[DESCRIPTION OF THE TASK]
Write down, unchanged, the entries from the first line through the line holding "simp [State.record]". Include no other line.

[DATASET CONTENT]
-- ==== Sys2Proof/Laws/FramesChannel.lean ====
section
/-! SUPPORT. What the operations of the channel, the reports, the battery and the coils leave unchanged. -/

namespace Sys2Proof.Machine

@[simp] theorem State.record_frame (s : State) (body : RecordBody) :
    (s.record body).now = s.now ∧ (s.record body).mfp = s.mfp ∧ (s.record body).ocu = s.ocu ∧ (s.record body).sqc = s.sqc ∧
    (s.record body).cdu = s.cdu ∧ (s.record body).btu = s.btu ∧ (s.record body).chc = s.chc ∧ (s.record body).pru = s.pru ∧
    (s.record body).tgu = s.tgu ∧ (s.record body).svp = s.svp ∧ (s.record body).free = s.free ∧
    (s.record body).inputs = s.inputs ∧ (s.record body).pending = s.pending := by
  simp [State.record]

@[simp] theorem State.advanceLfsr_frame (s : State) :
    s.advanceLfsr.now = s.now ∧ s.advanceLfsr.mfp = s.mfp ∧ s.advanceLfsr.ocu = s.ocu ∧ s.advanceLfsr.sqc = s.sqc ∧
    s.advanceLfsr.cdu = s.cdu ∧ s.advanceLfsr.btu = s.btu ∧ s.advanceLfsr.pru = s.pru ∧ s.advanceLfsr.tgu = s.tgu ∧
    s.advanceLfsr.rcs = s.rcs ∧ s.advanceLfsr.svp = s.svp ∧ s.advanceLfsr.free = s.free ∧ s.advanceLfsr.inputs = s.inputs ∧
    s.advanceLfsr.pending = s.pending := by
  simp [State.advanceLfsr]

@[simp] theorem State.enterDefer_frame (s : State) :
    s.enterDefer.now = s.now ∧ s.enterDefer.mfp = s.mfp ∧ s.enterDefer.ocu = s.ocu ∧ s.enterDefer.sqc = s.sqc ∧
    s.enterDefer.cdu = s.cdu ∧ s.enterDefer.btu = s.btu ∧ s.enterDefer.pru = s.pru ∧ s.enterDefer.tgu = s.tgu ∧
    s.enterDefer.rcs = s.rcs ∧ s.enterDefer.svp = s.svp ∧ s.enterDefer.free = s.free ∧ s.enterDefer.inputs = s.inputs ∧
    s.enterDefer.pending = s.pending := by
  simp [State.enterDefer]

@[simp] theorem State.enterIdle_frame (s : State) :
    s.enterIdle.now = s.now ∧ s.enterIdle.mfp = s.mfp ∧ s.enterIdle.ocu = s.ocu ∧ s.enterIdle.sqc = s.sqc ∧
    s.enterIdle.cdu = s.cdu ∧ s.enterIdle.btu = s.btu ∧ s.enterIdle.pru = s.pru ∧ s.enterIdle.tgu = s.tgu ∧
    s.enterIdle.rcs = s.rcs ∧ s.enterIdle.svp = s.svp ∧ s.enterIdle.free = s.free ∧ s.enterIdle.inputs = s.inputs ∧
    s.enterIdle.pending = s.pending := by
  simp [State.enterIdle]

@[simp] theorem State.deferOrIdle_frame (s : State) :
    s.deferOrIdle.now = s.now ∧ s.deferOrIdle.mfp = s.mfp ∧ s.deferOrIdle.ocu = s.ocu ∧ s.deferOrIdle.sqc = s.sqc ∧
    s.deferOrIdle.cdu = s.cdu ∧ s.deferOrIdle.btu = s.btu ∧ s.deferOrIdle.pru = s.pru ∧ s.deferOrIdle.tgu = s.tgu ∧
    s.deferOrIdle.rcs = s.rcs ∧ s.deferOrIdle.svp = s.svp ∧ s.deferOrIdle.free = s.free ∧ s.deferOrIdle.inputs = s.inputs ∧
    s.deferOrIdle.pending = s.pending := by
  unfold State.deferOrIdle
  split <;> simp

@[simp] theorem State.redraw_frame (s : State) (e : TxEntry) :
    (s.redraw e).now = s.now ∧ (s.redraw e).mfp = s.mfp ∧ (s.redraw e).ocu = s.ocu ∧ (s.redraw e).sqc = s.sqc ∧
    (s.redraw e).cdu = s.cdu ∧ (s.redraw e).btu = s.btu ∧ (s.redraw e).pru = s.pru ∧ (s.redraw e).tgu = s.tgu ∧
    (s.redraw e).rcs = s.rcs ∧ (s.redraw e).svp = s.svp ∧ (s.redraw e).free = s.free ∧ (s.redraw e).inputs = s.inputs ∧
    (s.redraw e).pending = s.pending := by
  unfold State.redraw
  repeat' split
  all_goals simp

@[simp] theorem State.settleTransmitter_frame (s : State) :
    s.settleTransmitter.now = s.now ∧ s.settleTransmitter.mfp = s.mfp ∧ s.settleTransmitter.ocu = s.ocu ∧
    s.settleTransmitter.sqc = s.sqc ∧ s.settleTransmitter.cdu = s.cdu ∧ s.settleTransmitter.btu = s.btu ∧
    s.settleTransmitter.pru = s.pru ∧ s.settleTransmitter.tgu = s.tgu ∧ s.settleTransmitter.rcs = s.rcs ∧
    s.settleTransmitter.svp = s.svp ∧ s.settleTransmitter.free = s.free ∧ s.settleTransmitter.inputs = s.inputs ∧
    s.settleTransmitter.pending = s.pending := by
  unfold State.settleTransmitter
  split <;> simp

@[simp] theorem State.judgeBusy_frame (s : State) :
    s.judgeBusy.now = s.now ∧ s.judgeBusy.mfp = s.mfp ∧ s.judgeBusy.ocu = s.ocu ∧ s.judgeBusy.sqc = s.sqc ∧
    s.judgeBusy.cdu = s.cdu ∧ s.judgeBusy.btu = s.btu ∧ s.judgeBusy.pru = s.pru ∧ s.judgeBusy.tgu = s.tgu ∧
    s.judgeBusy.rcs = s.rcs ∧ s.judgeBusy.svp = s.svp ∧ s.judgeBusy.free = s.free ∧ s.judgeBusy.inputs = s.inputs ∧
    s.judgeBusy.pending = s.pending := by
  unfold State.judgeBusy
  split <;> simp

@[simp] theorem State.loseReport_frame (s : State) :
    s.loseReport.now = s.now ∧ s.loseReport.mfp = s.mfp ∧ s.loseReport.ocu = s.ocu ∧ s.loseReport.sqc = s.sqc ∧
    s.loseReport.cdu = s.cdu ∧ s.loseReport.btu = s.btu ∧ s.loseReport.pru = s.pru ∧ s.loseReport.tgu = s.tgu ∧
    s.loseReport.rcs = s.rcs ∧ s.loseReport.svp = s.svp ∧ s.loseReport.free = s.free ∧ s.loseReport.inputs = s.inputs ∧
    s.loseReport.pending = s.pending := by
  simp [State.loseReport]

@[simp] theorem State.joinQueue_frame (s : State) (e : TxEntry) :
    (s.joinQueue e).now = s.now ∧ (s.joinQueue e).mfp = s.mfp ∧ (s.joinQueue e).ocu = s.ocu ∧ (s.joinQueue e).sqc = s.sqc ∧
    (s.joinQueue e).cdu = s.cdu ∧ (s.joinQueue e).btu = s.btu ∧ (s.joinQueue e).pru = s.pru ∧ (s.joinQueue e).tgu = s.tgu ∧
    (s.joinQueue e).rcs = s.rcs ∧ (s.joinQueue e).svp = s.svp ∧ (s.joinQueue e).free = s.free ∧
    (s.joinQueue e).inputs = s.inputs ∧ (s.joinQueue e).pending = s.pending := by
  unfold State.joinQueue
  split <;> simp

@[simp] theorem State.takeReport_frame (s : State) (kind : ReportKind) (seq : Byte) (payload : List Byte) :
    (s.takeReport kind seq payload).now = s.now ∧ (s.takeReport kind seq payload).mfp = s.mfp ∧
    (s.takeReport kind seq payload).ocu = s.ocu ∧ (s.takeReport kind seq payload).sqc = s.sqc ∧
    (s.takeReport kind seq payload).cdu = s.cdu ∧ (s.takeReport kind seq payload).btu = s.btu ∧
    (s.takeReport kind seq payload).pru = s.pru ∧ (s.takeReport kind seq payload).tgu = s.tgu ∧
    (s.takeReport kind seq payload).rcs = s.rcs ∧ (s.takeReport kind seq payload).svp = s.svp ∧
    (s.takeReport kind seq payload).free = s.free ∧ (s.takeReport kind seq payload).inputs = s.inputs ∧
    (s.takeReport kind seq payload).pending = s.pending := by
  unfold State.takeReport
  repeat' split
  all_goals simp

@[simp] theorem State.dropStatus_frame (s : State) :
    s.dropStatus.now = s.now ∧ s.dropStatus.mfp = s.mfp ∧ s.dropStatus.ocu = s.ocu ∧ s.dropStatus.sqc = s.sqc ∧
    s.dropStatus.cdu = s.cdu ∧ s.dropStatus.btu = s.btu ∧ s.dropStatus.pru = s.pru ∧ s.dropStatus.tgu = s.tgu ∧
    s.dropStatus.rcs = s.rcs ∧ s.dropStatus.svp = s.svp ∧ s.dropStatus.free = s.free ∧ s.dropStatus.inputs = s.inputs ∧
    s.dropStatus.pending = s.pending := by
  simp [State.dropStatus]

@[simp] theorem State.dropInService_frame (s : State) :
    s.dropInService.now = s.now ∧ s.dropInService.mfp = s.mfp ∧ s.dropInService.ocu = s.ocu ∧ s.dropInService.sqc = s.sqc ∧
    s.dropInService.cdu = s.cdu ∧ s.dropInService.btu = s.btu ∧ s.dropInService.pru = s.pru ∧ s.dropInService.tgu = s.tgu ∧
    s.dropInService.rcs = s.rcs ∧ s.dropInService.svp = s.svp ∧ s.dropInService.free = s.free ∧
    s.dropInService.inputs = s.inputs ∧ s.dropInService.pending = s.pending := by
  simp [State.dropInService]

@[simp] theorem State.changeInService_frame (s : State) (f : TxEntry → TxEntry) :
    (s.changeInService f).now = s.now ∧ (s.changeInService f).mfp = s.mfp ∧ (s.changeInService f).ocu = s.ocu ∧
    (s.changeInService f).sqc = s.sqc ∧ (s.changeInService f).cdu = s.cdu ∧ (s.changeInService f).btu = s.btu ∧
    (s.changeInService f).pru = s.pru ∧ (s.changeInService f).tgu = s.tgu ∧ (s.changeInService f).rcs = s.rcs ∧
    (s.changeInService f).svp = s.svp ∧ (s.changeInService f).free = s.free ∧ (s.changeInService f).inputs = s.inputs ∧
    (s.changeInService f).pending = s.pending := by
  simp [State.changeInService]

@[simp] theorem State.failAttempt_frame (s : State) (cause : AttemptCause) :
    (s.failAttempt cause).now = s.now ∧ (s.failAttempt cause).mfp = s.mfp ∧ (s.failAttempt cause).ocu = s.ocu ∧
    (s.failAttempt cause).sqc = s.sqc ∧ (s.failAttempt cause).cdu = s.cdu ∧ (s.failAttempt cause).btu = s.btu ∧
    (s.failAttempt cause).pru = s.pru ∧ (s.failAttempt cause).tgu = s.tgu ∧ (s.failAttempt cause).svp = s.svp ∧
    (s.failAttempt cause).free = s.free ∧ (s.failAttempt cause).inputs = s.inputs ∧
    (s.failAttempt cause).pending = s.pending := by
  unfold State.failAttempt
  repeat' split
  all_goals simp

@[simp] theorem State.countCopy_frame (s : State) :
    s.countCopy.now = s.now ∧ s.countCopy.mfp = s.mfp ∧ s.countCopy.ocu = s.ocu ∧ s.countCopy.sqc = s.sqc ∧
    s.countCopy.cdu = s.cdu ∧ s.countCopy.btu = s.btu ∧ s.countCopy.pru = s.pru ∧ s.countCopy.tgu = s.tgu ∧
    s.countCopy.rcs = s.rcs ∧ s.countCopy.svp = s.svp ∧ s.countCopy.free = s.free ∧ s.countCopy.inputs = s.inputs ∧
    s.countCopy.pending = s.pending := by
  unfold State.countCopy
  repeat' split
  all_goals simp

@[simp] theorem State.enterKeyDown_frame (s : State) :
    s.enterKeyDown.now = s.now ∧ s.enterKeyDown.mfp = s.mfp ∧ s.enterKeyDown.ocu = s.ocu ∧ s.enterKeyDown.sqc = s.sqc ∧
    s.enterKeyDown.cdu = s.cdu ∧ s.enterKeyDown.btu = s.btu ∧ s.enterKeyDown.pru = s.pru ∧ s.enterKeyDown.tgu = s.tgu ∧
    s.enterKeyDown.rcs = s.rcs ∧ s.enterKeyDown.svp = s.svp ∧ s.enterKeyDown.free = s.free ∧
    s.enterKeyDown.inputs = s.inputs ∧ s.enterKeyDown.pending = s.pending := by
  simp [State.enterKeyDown]

@[simp] theorem State.releaseKey_frame (s : State) :
    s.releaseKey.now = s.now ∧ s.releaseKey.mfp = s.mfp ∧ s.releaseKey.ocu = s.ocu ∧ s.releaseKey.sqc = s.sqc ∧
    s.releaseKey.cdu = s.cdu ∧ s.releaseKey.btu = s.btu ∧ s.releaseKey.pru = s.pru ∧ s.releaseKey.tgu = s.tgu ∧
    s.releaseKey.rcs = s.rcs ∧ s.releaseKey.svp = s.svp ∧ s.releaseKey.free = s.free ∧ s.releaseKey.inputs = s.inputs ∧
    s.releaseKey.pending = s.pending := by
  simp [State.releaseKey]

@[simp] theorem State.channelReset_frame (s : State) :
    s.channelReset.now = s.now ∧ s.channelReset.mfp = s.mfp ∧ s.channelReset.ocu = s.ocu ∧ s.channelReset.sqc = s.sqc ∧
    s.channelReset.cdu = s.cdu ∧ s.channelReset.btu = s.btu ∧ s.channelReset.pru = s.pru ∧ s.channelReset.tgu = s.tgu ∧
    s.channelReset.svp = s.svp ∧ s.channelReset.free = s.free ∧ s.channelReset.inputs = s.inputs ∧
    s.channelReset.pending = s.pending := by
  simp [State.channelReset]

@[simp] theorem State.enterSending_frame (s : State) :
    s.enterSending.now = s.now ∧ s.enterSending.mfp = s.mfp ∧ s.enterSending.ocu = s.ocu ∧ s.enterSending.sqc = s.sqc ∧
    s.enterSending.cdu = s.cdu ∧ s.enterSending.btu = s.btu ∧ s.enterSending.pru = s.pru ∧ s.enterSending.tgu = s.tgu ∧
    s.enterSending.rcs = s.rcs ∧ s.enterSending.svp = s.svp ∧ s.enterSending.free = s.free ∧
    s.enterSending.inputs = s.inputs ∧ s.enterSending.pending = s.pending := by
  unfold State.enterSending
  split <;> simp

[RESULT]
-- ==== Sys2Proof/Laws/FramesChannel.lean ====
section
/-! SUPPORT. What the operations of the channel, the reports, the battery and the coils leave unchanged. -/

namespace Sys2Proof.Machine

@[simp] theorem State.record_frame (s : State) (body : RecordBody) :
    (s.record body).now = s.now ∧ (s.record body).mfp = s.mfp ∧ (s.record body).ocu = s.ocu ∧ (s.record body).sqc = s.sqc ∧
    (s.record body).cdu = s.cdu ∧ (s.record body).btu = s.btu ∧ (s.record body).chc = s.chc ∧ (s.record body).pru = s.pru ∧
    (s.record body).tgu = s.tgu ∧ (s.record body).svp = s.svp ∧ (s.record body).free = s.free ∧
    (s.record body).inputs = s.inputs ∧ (s.record body).pending = s.pending := by
  simp [State.record]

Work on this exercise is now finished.